Start structuring your code like a software engineer

You’ve entered the data scientist role and nobody told you that you actually have to write code like a software engineer? It’s classic. CS and data engineers complain that your code isn’t written “the right way”¹. Worst of all, you know they’re onto something, but nobody can help you apart from saying you’ll have to learn software engineering.

I’ll show you a design technique that will help you connect your presentational skills with creating better code structure. Reading a lot of code will help you get better, but you don’t have to get another degree to start structuring your code better.

I’ll also show you how to use that technique on real code examples I’ve found in production.

Progressive disclosure

Progressive disclosure has nothing to do with software engineering. It’s coming from interaction design. Here is the best explanation I’ve found.

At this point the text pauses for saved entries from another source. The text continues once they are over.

/-- The fault record of a launch that was aborted, with the address that its packet names for it (R169, R362). -/
def Launch.recordOut (x : Launch) : Option (Nat × List Byte) :=
  let at' := x.field 0x38 8
  x.record.bind fun r => if at' == 0 then none else some (at', r.bytes)

/-- The completion event of a launch, with its fault record (R362). -/
def State.endEvent (s : State) (id : Nat) (x : Launch) : State :=
  let va := x.field 0x30 8
  if va == 0 && x.recordOut.isNone then s
  else s.signal (s.launchSource id x) x.ctx (if va == 0 then none else some va) x.code 1 1 x.recordOut

/-- `GRID_COMPLETE` (R362, R370): the fault record, the event, and the end of the packet. -/
def execGridComplete (id : Nat) (s : State) : Host.Outcome State Fault Refusal :=
  .next (match tabFind s.launches id with
    | none => s
    | some x =>
      if !s.gridDone id x then s
      else
        let s1 := (s.endEvent id x).record frontDie 7 x.ctx 0xFFFF x.code x.number 0
        let s2 : State := { s1.keepPages x with launches := tabDel s1.launches id }
        let held := ((s2.stream x.queue).current.bind (·.started)) == some id && x.parent.isNone
        (if held then s2.leaveHead x.queue [] else s2).endFlight x.queue fun i => i.isLaunch id)

/-! ### WAIT and SIGNAL (R359, R362, R363) -/

/-- The events that a WAIT names, with their targets. -/
def waitEvents (p : List Byte) : List (Nat × Nat) := (upto (fieldAt p 2 1)).map fun i => (fieldAt p (8 + 8 * i) 8, fieldAt p (0x28 + 4 * i) 4)

/-- Whether some bytes cannot be read at all. -/
def State.unreachable (s : State) (ctx va n : Nat) : Bool :=
  (wordPieces (n + 1) va n).any fun x => match s.translateFront ctx x.1 .read with
    | none => true
    | some p => p.fab && s.lostPeer p.pkg

/-- Whether a WAIT is refused: its count, its reserved bytes, or an event that cannot be translated. -/
def State.waitBad (s : State) (ctx : Nat) (p : List Byte) : Bool :=
  let n := fieldAt p 2 1
  n == 0 || decide (4 < n) || !zeroAt p 3 5 || !zeroAt p 0x38 8 || (waitEvents p).any fun e => s.unreachable ctx e.1 8

/-- The tag of the `i`-th event of a stream's WAIT. -/
def waitTag (q i : Nat) : Nat := fetchTag 3 q + i * 16

/-- The event words of a WAIT as they are known: those of other packages from their answers. -/
def State.waitWords (s : State) (q ctx : Nat) (p : List Byte) : List (Except FrontStop Nat × Nat) :=
  let es := waitEvents p
  (upto es.length).map fun i =>
    let e := nth es i (0, 0)
    (match s.frontPieces ctx (waitTag q i) (wordPieces 9 e.1 8) with
      | .ok (bs, false) => .ok (natOfBytes bs)
      | .ok (_, true) => .error .bad
      | .error e => .error e, e.2)

/-- Whether the condition of a WAIT holds. -/
def State.waitHolds (s : State) (q ctx : Nat) (p : List Byte) : Bool :=
  (s.waitWords q ctx p).all fun e => match e.1 with
    | .ok v => decide ((v + 2 ^ 32 - e.2) % 2 ^ 32 < 2 ^ 31)
    | .error _ => false

/-- The words that a WAIT of a context watches. -/
def watchWords (ctx : Nat) (p : List Byte) : List (Nat × Nat) := (waitEvents p).map fun e => (ctx, e.1)

/-- A WAIT that watches its events completes: an acquire at fabric scope, and its words are watched no more (R363, R416). -/
def State.endWait (s : State) (q : Nat) (p : List Byte) : State :=
  let ctx := (s.stream q).ctx
  let left := (watchWords ctx p).foldl (fun l w => l.erase w) s.watched
  (({ s with watched := left }.dropTags (waitTag q 0) 64).dropCopies ctx fun _ => true).leaveHead q []

/-- What `WAIT` does (R363): it completes at once where its condition holds or it is refused, and otherwise watches its events. -/
def State.startWait (s : State) (q : Nat) (h : Head) : State :=
  let ctx := (s.stream q).ctx
  let s0 := (waitEvents h.packet).foldl (fun s e => s.setFlags ctx e.1 8) s
  if (waitEvents h.packet).any fun e => s0.flagsHeld ctx e.1 8 then s0
  else if s0.waitBad ctx h.packet then s0.leaveHead q []
  else if s0.waitHolds q ctx h.packet then (s0.dropCopies ctx fun _ => true).leaveHead q []
  else { s0.putStream q { s0.stream q with current := some { h with waiting := true } } with
    watched := s0.watched ++ watchWords ctx h.packet }

/-- The packet of a WAIT that watches. -/
def State.waiting? (s : State) (q : Nat) : Option (List Byte) :=
  match (s.stream q).current with
  | some h => if s.streamOpen (s.stream q) && h.waiting then some h.packet else none
  | none => none

/-- What a WAIT asks of peers for its events on other packages, none where it has nothing to ask now (DEDUCED: no monitor of this package sees those words, so the front end polls
them; log entry 73). -/
def State.waitAsks (s : State) (q ctx : Nat) (p : List Byte) : Option FrontStop :=
  (s.waitWords q ctx p).findSome? fun e => match e.1 with
    | .error (.ask pkg op tag va) => if s.asked pkg tag op then none else some (.ask pkg op tag va)
    | _ => none

/-- Whether a WAIT has an answer of a peer. -/
def State.waitAnswered (s : State) (q : Nat) : Bool :=
  s.answers.any fun a => a.who == .front && decide (waitTag q 0 ≤ a.tag) && decide (a.tag < waitTag q 0 + 64)

/-- The poll of the events of a WAIT that lie on other packages: a word is asked for, and once every word is known the WAIT completes or asks anew. -/
def State.pollWait (s : State) (q : Nat) : State :=
  match s.waiting? q with
  | none => s
  | some p =>
    let ctx := (s.stream q).ctx
    match s.waitAsks q ctx p with
    | some e => s.askFor e
    | none =>
      if s.waitHolds q ctx p then s.endWait q p
      else if s.tagsOut (waitTag q 0) 64 then s else s.dropTags (waitTag q 0) 64

/-- Whether the events of a WAIT are to be polled. -/
def State.pollDue (s : State) (q : Nat) : Bool :=
  match s.waiting? q with
  | none => false
  | some p => (s.waitAsks q (s.stream q).ctx p).isSome || (s.waitAnswered q && !s.tagsOut (waitTag q 0) 64)

/-- The event words that the monitors hold at once (R359). -/
def monitorWords : Nat := 4096

/-- The queues whose WAIT watches a word that `p` accepts and whose condition now holds. -/
def State.waitsDone (s : State) (p : Nat × Nat → Bool) : List Nat :=
  (s.queues.filter fun e => match s.waiting? e.1 with
    | some pk => (watchWords e.2.ctx pk).any p && s.waitHolds e.1 e.2.ctx pk
    | none => false).map (·.1)

/-- WAITs completed. -/
def State.endWaits (s : State) (qs : List Nat) : State :=
  qs.foldl (fun s q => match s.waiting? q with
    | some p => s.endWait q p
    | none => s) s

/-- The TAIL word of a queue as it stands in memory. -/
def State.tailWord (s : State) (q : Nat) : Nat := natOfBytes (s.bytesAt (queueEntry q + 0x10) 8)

/-- `ADDRESS_MONITOR_WRITE` (R359): a write to a TAIL word or a watched event word is noticed. -/
def execAddressMonitorWrite (m : Monitored) (s : State) : Host.Outcome State Fault Refusal :=
  .next (match m with
    | .tail q v =>
      if s.tailWord q == v && (s.stream q).tail != v && (tabFind s.queues q).isSome then
        (s.putStream q { s.stream q with tail := v }).loadHead q
      else s
    | .event ctx va =>
      if (s.watched.take monitorWords).contains (ctx, va) then s.endWaits (s.waitsDone (· == (ctx, va))) else s)

/-- `MONITOR_POLL` (R359): the words beyond those that the monitors hold are polled. -/
def execMonitorPoll (s : State) : Host.Outcome State Fault Refusal :=
  .next (s.endWaits (s.waitsDone fun w => (s.watched.drop monitorWords).contains w))

/-- What `SIGNAL` does (R363). -/
def State.startSignal (s : State) (q : Nat) (h : Head) : State :=
  let ctx := (s.stream q).ctx
  let at' := some (fieldAt h.packet 8 8)
  let ok := restZero h.packet [(0, 2), (8, 16)]
  (s.signal (s.headSource q) ctx at' (if ok then 0 else 2) 3 (if ok then fieldAt h.packet 0x10 8 else 0) none).leaveHead q []

/-! ### Windows (R351 to R353, R364) -/

/-- A MiB. -/
def mib : Nat := 1048576

/-- The MiB that windows charge to their context. -/
def Window.charge (w : Window) : Nat := (w.length + mib - 1) / mib

/-- The bytes of a page that lie in a stack. -/
def frameShare (frame stack : Nat) : Nat :=
  ((upto 16).filter fun i => stackOf (frame * 65536 + i * 4096) == stack).length * 4096

/-- The bytes that a window charges to a slice. -/
def Window.share (w : Window) (stack : Nat) : Nat := w.frames.foldl (fun n f => n + frameShare f stack) 0

/-- The physical pages of a range; none where a page is not present, not readable, or on another package. -/
def State.framesOf (s : State) (ctx base : Nat) : Nat → Option (List Nat)
  | 0 => some []
  | n + 1 => match s.translateFront ctx (base + n * 65536) .read, s.framesOf ctx base n with
    | some p, some r => if p.fab then none else some (r ++ [p.pa / 65536])
    | _, _ => none

/-- The MiB charged by a context's windows. -/
def State.pinnedBy (s : State) (ctx : Nat) : Nat := (s.windows.filter fun e => e.2.ctx == ctx).foldl (fun n e => n + e.2.charge) 0

/-- The window that a create packet makes, none where R352 refuses it. -/
def State.newWindow (s : State) (ctx wid : Nat) (pin : Bool) (base len : Nat) : Option Window :=
  if decide (64 ≤ wid) || (tabFind s.windows wid).isSome || base % 65536 != 0 || len == 0 || len % 65536 != 0 || decide (2 ^ 55 < len) then none
  else match s.framesOf ctx base (len / 65536) with
  | none => none
  | some fs =>
    let w : Window := ⟨ctx, base, len, pin, fs⟩
    let total (t : Nat) : Nat := s.windows.foldl (fun n e => n + e.2.share t) (w.share t)
    if (s.context ctx).pinLim < s.pinnedBy ctx + w.charge || (upto 16).any fun t => decide (768 * mib < total t) then none else some w

/-- A context's PINNED brought up to date. -/
def State.countPinned (s : State) (ctx : Nat) : State := s.putContext ctx { s.context ctx with pinned := s.pinnedBy ctx }

/-- A window destroyed: its lines in the MSC take class normal, and its number is free (R352). -/
def State.dropWindow (s : State) (wid : Nat) (w : Window) : State :=
  let plain (e : Nat × MscLine) : Nat × MscLine := if w.frames.contains (e.1 / 512) then (e.1, { e.2 with cls := .cls .normal }) else e
  ({ s with windows := tabDel s.windows wid, msc := s.msc.map plain }).countPinned w.ctx
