-- ==== Sys2Proof/Machine/Determ.lean ====
section
/-! DEFINITION. Deterministic execution: the end of a quantum and the meeting of a wave (R345, R387 to R391, R394). -/

namespace Sys2Proof.Machine

/-! ### The end of a quantum (R387) -/

/-- Whether a warp has used up the quantum of a deterministic launch (R387). -/
def State.quantumUsed (s : State) (w : Warp) : Bool :=
  match s.launchOf w with
  | some x => x.quantum != 0 && decide (x.quantum ≤ w.count)
  | none => false

/-- `QUANTUM_END` (R387). -/
def execQuantumEnd (k : Nat) (s : State) : Host.Outcome State Fault Refusal :=
  s.onWarp k fun w =>
    if w.status == .ready && s.quantumUsed w then s.putWarp k { w with status := .waiting (.meeting none), count := 0 } else s

/-! ### Who meets (R389) -/

/-- The warps of a deterministic launch that are on a core, in the order of R345: flat team id, then warp id. -/
def State.waveWarps (s : State) (id : Nat) : List (Nat × Warp) :=
  let flat (w : Warp) : Nat := ((tabFind s.teams w.team).map (·.flat)).getD 0
  sortBy (fun e => [flat e.2, e.2.warpid]) (s.warps.filter fun e => match tabFind s.teams e.2.team with
    | some tm => tm.launch == id && tm.status.present
    | none => false)

/-- Whether a warp has ended its quantum: it waits at the meeting, its instruction is pending, or it has stopped or retired. -/
def Warp.attends (w : Warp) : Bool :=
  w.pends || match w.status with
  | .waiting (.meeting _) | .stopped | .retired => true
  | _ => false

/-- Whether no store, push or remote access of a warp is still on its way. -/
def State.quiet (s : State) (k : Nat) (w : Warp) : Bool :=
  w.pushesOut.isEmpty && !(s.peers.any fun e => e.2.outstanding.any fun r => r.who == .warp k) && (s.unperformed w.core k).isEmpty

/-- Whether no lock and no busy line keeps a meeting from some bytes of this package (R273, R303). -/
def State.openAt (s : State) (pa n : Nat) : Bool := (sectorsOf pa n).all (fun x => (tabFind s.locks x).isNone) && s.quietAt pa n

/-- Whether a commit lies open to a warp: no transaction has locked a sector that it writes, and no line that it writes is busy (R273, R303). -/
def State.commitFree (s : State) (w : Warp) : Bool := w.detWrites.all fun e => decide (2 ^ 60 ≤ e.1) || s.openAt e.1 1

/-- The pending instruction of a warp that has ended its quantum. -/
def Warp.pendingInstr (w : Warp) : Option Instr :=
  match w.status with
  | .waiting (.meeting (some i)) | .waiting (.retry i) => some i
  | _ => none

/-- Whether the accesses to global memory that a warp's pending instruction makes lie open, so that it is performed at the meeting in one event (R345). -/
def State.pendingFree (s : State) (w : Warp) : Bool :=
  match w.pendingInstr, s.env? w with
  | some i, some env => (accessesOf w i).all fun x =>
      x.2.1.toNat % x.2.2.1 != 0 || placeOf env x.2.1.toNat x.2.2.1 != .global || match s.translate env.core env.ctx x.2.1.toNat x.2.2.2 with
        | .ok p => p.fab || s.openAt p.pa x.2.2.1
        | .error _ => true
  | _, _ => true

/-- Whether a finished operation has something to do at a meeting: it holds writes, or none of its remote writes is on its way. -/
def State.opMeets (s : State) (id : Nat) (o : EngineOp) : Bool :=
  o.done && (((o.work.map (·.held)).getD []) != [] || !s.opOutstanding id)

/-- Whether no lock and no busy line keeps the held writes of the finished operations and collectives of a launch from memory (R273, R303). -/
def State.heldFree (s : State) (id : Nat) : Bool :=
  let mine (t : Nat) : Bool := ((tabFind s.teams t).map (·.launch)) == some id
  let free (h : HeldWrite) : Bool := h.shm || h.fab || !s.heldBack h.pa h.bytes.length
  (s.ops.all fun e => !e.2.done || !mine e.2.team || ((e.2.work.map (·.held)).getD []).all free)
    && s.collectives.all fun e => !e.2.done || !mine e.2.team || e.2.work.held.all free

/-- The engine operations of a launch that have finished and have something to do at a meeting, with their places in the order of issue. -/
def State.opsDone (s : State) (id : Nat) : List (Nat × Nat) :=
  (s.ops.filter fun e => s.opMeets e.1 e.2 && ((tabFind s.teams e.2.team).map (·.launch)) == some id).map fun e => (e.2.issued.getD 0, e.1)

/-- The collectives of a launch that have finished and have something to do at a meeting. -/
def State.collsDone (s : State) (id : Nat) : List (Nat × Nat) :=
  (s.collectives.filter fun e => e.2.done && (e.2.work.held != [] || !s.collOutstanding e.1) && ((tabFind s.teams e.2.team).map (·.launch)) == some id).map fun e => (e.2.issued.getD 0, e.1)

/-- Whether a warp has not come to its end. -/
def Warp.unfinished (w : Warp) : Bool := w.status != .retired && w.status != .stopped

/-- Whether some core holds spawned threads of a launch. -/
def State.hasBins (s : State) (id : Nat) : Bool := s.cores.any fun c => (c.2.bins ++ c.2.sealed).any (s.binOf id)

/-- Whether a wave is being pre-empted and has not come to the meeting that stops it (R394). -/
def State.waveStopping (s : State) (id : Nat) : Bool :=
  s.teams.any fun e => e.2.launch == id && match e.2.status with
    | .stopping _ => true
    | _ => false

/-- Whether a wave has stopped at a meeting and waits to be saved (R394). -/
def State.waveHalted (s : State) (id : Nat) : Bool := s.teams.any fun e => e.2.launch == id && e.2.status == .halted

/-- Whether a meeting has something to do for the wave's warps: one that goes on, a wave to be stopped, or the spawned threads of a wave that has ended. -/
def State.waveMeets (s : State) (id : Nat) : Bool :=
  let ws := s.waveWarps id
  !s.waveHalted id && (s.waveStopping id || ws.any (fun e => e.2.unfinished) || (s.hasBins id && ws.all fun e => e.2.status == .retired))

/-- Whether a meeting has something to do for what warps and engines have held for it. -/
def State.heldMeets (s : State) (id : Nat) (x : Launch) : Bool :=
  (s.waveWarps id).any (fun e => !e.2.detArrivals.isEmpty || (!e.2.detChildren.isEmpty && decide (s.children.length < maxChildren)))
    || !(s.opsDone id).isEmpty || !(s.collsDone id).isEmpty || !x.heldOps.isEmpty

/-- Whether a meeting of a launch begins: every warp of its wave has ended its quantum or retired, and something is left to do (R389). A wave that has stopped meets only for what is
still held. -/
def State.meetingDue (s : State) (id : Nat) : Bool :=
  match tabFind s.launches id with
  | none => false
  | some x =>
    let ws := s.waveWarps id
    x.quantum != 0 && ws.all (fun e => e.2.attends && s.quiet e.1 e.2 && s.commitFree e.2 && s.pendingFree e.2)
      && s.heldFree id && (s.waveMeets id || s.heldMeets id x)

/-! ### The commit of a warp (R345, R388, R390, R391) -/

/-- Logged bytes as runs of rising addresses within one sector; `vas` are the virtual addresses of those in global memory, which rise with them. -/
def writeRuns (vas : Tab Nat) : Tab Byte → List (Nat × List Byte)
  | [] => []
  | (a, b) :: r => match writeRuns vas r with
    | (c, bs) :: t =>
      if c == a + 1 && c % 32 != 0 && tabFind vas c == (tabFind vas a).map (· + 1) then (a, b :: bs) :: t else (a, [b]) :: (c, bs) :: t
    | [] => [(a, [b])]

/-- The cores that the held pushes of a warp target with a line. -/
def Warp.heldTargets (w : Warp) (line : Nat) : List Nat := w.detPushes.flatMap fun m => if m.1.line == line then m.1.targets else []

/-- One run of a warp's logged bytes performed where its key says: another package, the team's shared memory, or this package, where the S copies of the cores that the line will be
pushed to are kept (R262). The page counts as written now (R401). -/
def State.commitRun (k team : Nat) (w : Warp) (s : State) (r : Nat × List Byte) : State :=
  let s1 := match tabFind w.detVas r.1 with
    | some va => s.noteWrite (s.launchKey w) va
    | none => s
  if 2 ^ 70 ≤ r.1 then s1.request (r.1 / 2 ^ 70 - 1) (.store (r.1 % 2 ^ 70) r.2 false) (.warp k) 0 (tabGet w.detVas r.1 0)
  else if 2 ^ 65 ≤ r.1 then s1.plainShm team (r.1 - 2 ^ 65) r.2
  else s1.homeWriteBut r.1 r.2 .normal false (w.heldTargets (r.1 / 128))

/-- Whether a warp's log holds a store to a lost peer (R421). -/
def State.logLost (s : State) (w : Warp) : Bool :=
  w.detWrites.any fun e => decide (2 ^ 70 ≤ e.1) && s.lostPeer (e.1 / 2 ^ 70 - 1)

/-- The operations and collectives of a warp held for the meeting are issued, in the order of their instructions (R390). One that finds its queue full waits for a later meeting, and
with it every later one of the warp in that queue (R218, R228). -/
def State.issueHeld (s : State) (id k : Nat) : State :=
  match tabFind s.launches id with
  | none => s
  | some x =>
    let mine (n : Nat) : Bool := ((tabFind s.ops n).map (·.warp)) == some k || ((tabFind s.collectives n).map (·.warp)) == some k
    let drop (s : State) (n : Nat) : State := match tabFind s.launches id with
      | some y => { s with launches := tabSet s.launches id { y with heldOps := y.heldOps.filter (· != n) } }
      | none => s
    (x.heldOps.filter mine).foldl (fun s n => match tabFind s.ops n, tabFind s.collectives n with
      | some o, _ => if (s.core o.core).queueFull o.kind.queue then s else drop (s.enqueue n o) n
      | none, some c => drop (s.issueColl n c) n
      | none, none => drop s n) s

/-- A warp's logs committed: its stores, its pushes, its child grids as far as the package holds them (R370), its operations, and its barrier arrivals, which wait for a later commit
while a push of this one is to be acknowledged (R267). -/
def State.commitWarp (s : State) (id k : Nat) : State :=
  match tabFind s.warps k with
  | none => s
  | some w =>
    if s.logLost w then s.abortLaunch w 0x10 false false false w.pc 0 w.active
    else
      let held := if w.detPushes.isEmpty then [] else w.detArrivals
      let room := maxChildren - s.children.length
      let w1 := { w with
        detWrites := [], detVas := [], detPushes := [], detChildren := w.detChildren.drop room, detArrivals := held
        lanes := w.lanes.map fun x => { x with storeLog := [] } }
      let s1 := (writeRuns w.detVas w.detWrites).foldl (State.commitRun k w.team w) (s.putWarp k w1)
      let (s2, w2) := makePushes w.detPushes s1 w1
      let s3 := if held.isEmpty then w.detArrivals.foldl (fun s a => s.arrive w.team a.1 a.2 0) s2 else s2
      ({ s3 with children := s3.children ++ w.detChildren.take room }.putWarp k w2).issueHeld id k

/-! ### The pending instruction (R345, R389) -/

/-- What a wait becomes that an instruction performed at the meeting is left with: it is tried again at the next one. -/
def Warp.pending? (w : Warp) (i : Instr) : Warp :=
  match w.status with
  | .waiting .pushes | .waiting .remote | .waiting (.retry _) => { w with status := .waiting (.meeting (some i)) }
  | _ => w

/-- An instruction performed at the meeting. -/
def State.redoAt (s : State) (k : Nat) (w : Warp) (i : Instr) : State :=
  let s1 := (s.translated w i).issueBy k (s.awaits w i) 4 fun s k env w => redo i s k { env with meeting := true } w
  match tabFind s1.warps k with
  | some w1 => s1.putWarp k (w1.pending? i)
  | none => s1

/-- A warp's pending instruction tried (R389). -/
def State.tryPending (s : State) (k : Nat) : State :=
  match tabFind s.warps k with
  | none => s
  | some w => match w.status with
    | .waiting (.meeting (some i)) => s.redoAt k w i
    | .waiting (.retry i) => s.redoAt k w i
    | .waiting (.append i _ _ _) => s.redoAt k w i
    | .waiting (.pop i) => s.redoAt k w i
    | .waiting (.freeQueue q) => s.redoAt k w (.qdetOwn q)
    | .waiting (.await d n) => if w.batchesDone (BitVec.ofNat 16 n) then s.resumeAfter k (w.awaited d) 4 else s
    | .waiting (.bwait d off q) => if s.phaseReached w.team off q then s.resumeAfter k (w.phaseSeen s d off) 4 else s
    | .waiting (.tcopyY n pc) =>
      if w.batches.any fun b => b.number == BitVec.ofNat 16 n then s else s.putWarp k (w.continueAt pc)
    | _ => s

/-- A warp's turn in a meeting: its commit, then its pending instruction. -/
def State.meetWarp (id : Nat) (s : State) (k : Nat) : State := (s.commitWarp id k).tryPending k

/-! ### After the last commit (R389 to R391) -/

/-- The finished operations and collectives of a launch performed in the order of their issue (R390). -/
def State.performDone (s : State) (id : Nat) : State :=
  (sortBy (fun e : Nat × Nat => [e.1]) (s.opsDone id ++ s.collsDone id)).foldl (fun s e =>
    match tabFind s.ops e.2, tabFind s.collectives e.2 with
    | some o, _ => s.meetOp e.2 o
    | none, some c => s.meetColl e.2 c
    | none, none => s) s

/-- The barriers of a launch whose participants have all arrived release (R389). -/
def State.releaseAll (s : State) (id c : Nat) : State :=
  let ts := s.teams.filter fun e => e.2.launch == id && e.2.status.present
  let s1 := ts.foldl (fun s e => match tabFind s.teams e.1 with
    | some tm => if s.barDue e.1 tm then s.releaseBar e.1 else s
    | none => s) s
  ((ts.map fun e => e.2.flat / c).foldl (fun l n => insertSorted n l) []).foldl (fun s n =>
    if s.cbarDue id n then s.releaseCbar id c n else s) s1

/-- A warp after the meeting: it begins its next quantum, or stops with the wave (R394). -/
def Warp.afterMeeting (w : Warp) (stops : Bool) : Warp :=
  let w1 := { w with count := 0 }
  match w.status with
  | .waiting (.meeting none) => { w1 with status := if stops then .stopped else .ready }
  | .waiting (.meeting (some _)) => if stops then { w1 with status := .stopped } else w1
  | .ready => if stops then { w1 with status := .stopped } else w1
  | _ => w1

/-- The operations of a wave that stops cancelled, those that still waited for a meeting included; an exited warp's complete (R211, R232, R243). DEDUCED: R394 keeps each warp's whole
state, but no operation is part of the save image of R371 (log entry 116). -/
def State.cancelWave (s : State) (id : Nat) : State :=
  let ks := ((s.waveWarps id).filter fun e => e.2.status != .retired).map (·.1)
  let s1 := s.cancelOps fun o => ks.contains o.warp
  match tabFind s1.launches id with
  | some x => { s1 with launches := tabSet s1.launches id { x with heldOps := x.heldOps.filter fun n => (tabFind s1.ops n).isSome || (tabFind s1.collectives n).isSome } }
  | none => s1

/-- The teams of a wave that is being pre-empted stopped (R394). -/
def State.haltWave (s : State) (id : Nat) : State :=
  { s with teams := s.teams.map fun e => if e.2.launch == id && e.2.status.present then (e.1, { e.2 with status := .halted }) else e }

/-- The end of a meeting: the wave's warps begin their next quantum, or the wave stops. -/
def State.endMeeting (s0 : State) (id : Nat) : State :=
  let stops := s0.waveStopping id
  let s := if stops then (s0.cancelWave id).haltWave id else s0
  let ks := (s.waveWarps id).map (·.1)
  { s with warps := s.warps.map fun e => if ks.contains e.1 then (e.1, e.2.afterMeeting stops) else e }

/-- The pushes of a meeting sent by the homes of the lines that it wrote, which are busy from here on (R262, R265, R391). Those of a line for which others are on their way follow
them. -/
def State.flushPushes (s : State) : State :=
  s.net.foldl (fun s m =>
    if m.kind == .homeWrite && m.data.isEmpty && !m.targets.isEmpty && s.net.contains m && s.lineFree m.line then s.pushLine m (s.dir m.line) else s) s

/-- A meeting of a launch (R345, R388 to R391). A wave that has stopped only commits what is still held (R394). -/
def State.meet (s : State) (id c : Nat) : State :=
  let ks := (s.waveWarps id).map (·.1)
  if s.waveHalted id then ((ks.foldl (fun s k => s.commitWarp id k) s).performDone id).flushPushes
  else
    let s2 := ((ks.foldl (State.meetWarp id) s).performDone id).releaseAll id c
    ((s2.spawnAll id (s2.waveStopping id)).endMeeting id).flushPushes

/-- `MEETING` (R389). -/
def execMeeting (id : Nat) (s : State) : Host.Outcome State Fault Refusal :=
  .next (match s.meetingDue id, tabFind s.launches id with
    | true, some x => s.meet id x.clusterSize
    | _, _ => s)

end Sys2Proof.Machine
end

“Progressive disclosure is an interaction design pattern that sequences information and actions across several screens (e.g., a step-by-step signup flow). The purpose is to lower the chances that users will feel overwhelmed by what they encounter. By disclosing information progressively, interaction designers reveal only the essentials, and help users manage the complexity of feature-rich websites or applications.” (Interaction Design Foundation)

It doesn’t say anything about the code, but having this technique in mind while structuring the code will help you end up with a more readable code. It will help you achieve two properties of the readable code that:

Reveals information from abstract to specific. It does not overwhelm the reader.
Reads nicely, like a story, allowing you to jump into specific parts if you’re just interested in details.

The nicely structured code reads like a good reference book. You read titles and descriptions of all chapters and you know what the book is about. If you want to know more about a specific topic, you read the chapter on that specific topic. Or part of the chapter. You don’t have to read the chapter about RedShift’s execution engine if you just want to know which windowing functions are supported.

It’s not a completely new skill for you, though. You’re already doing this when presenting your analyses.

Imagine a presentation structured the same way a lot of data science code is structured. A linear report on the process.

Slide 1: For this analysis, we’re using RedShift. It has a lot of tables.
Slide 2: Unfortunately, we don’t have a record of sent invoices, but here is the SQL query I’ve used to approximate that.
Slide 3: Here is the second page of the SQL query. Notice that I had to use 4 joins to do that. It took a while to get the data.
Slide 4: Here are results shown in the table.
Slide 5: Here is the summary of our churn in one specific segment of our customers.
Slide 6: Here is the chart of our net new revenue.

It just doesn’t make sense. No one structures their presentations like that.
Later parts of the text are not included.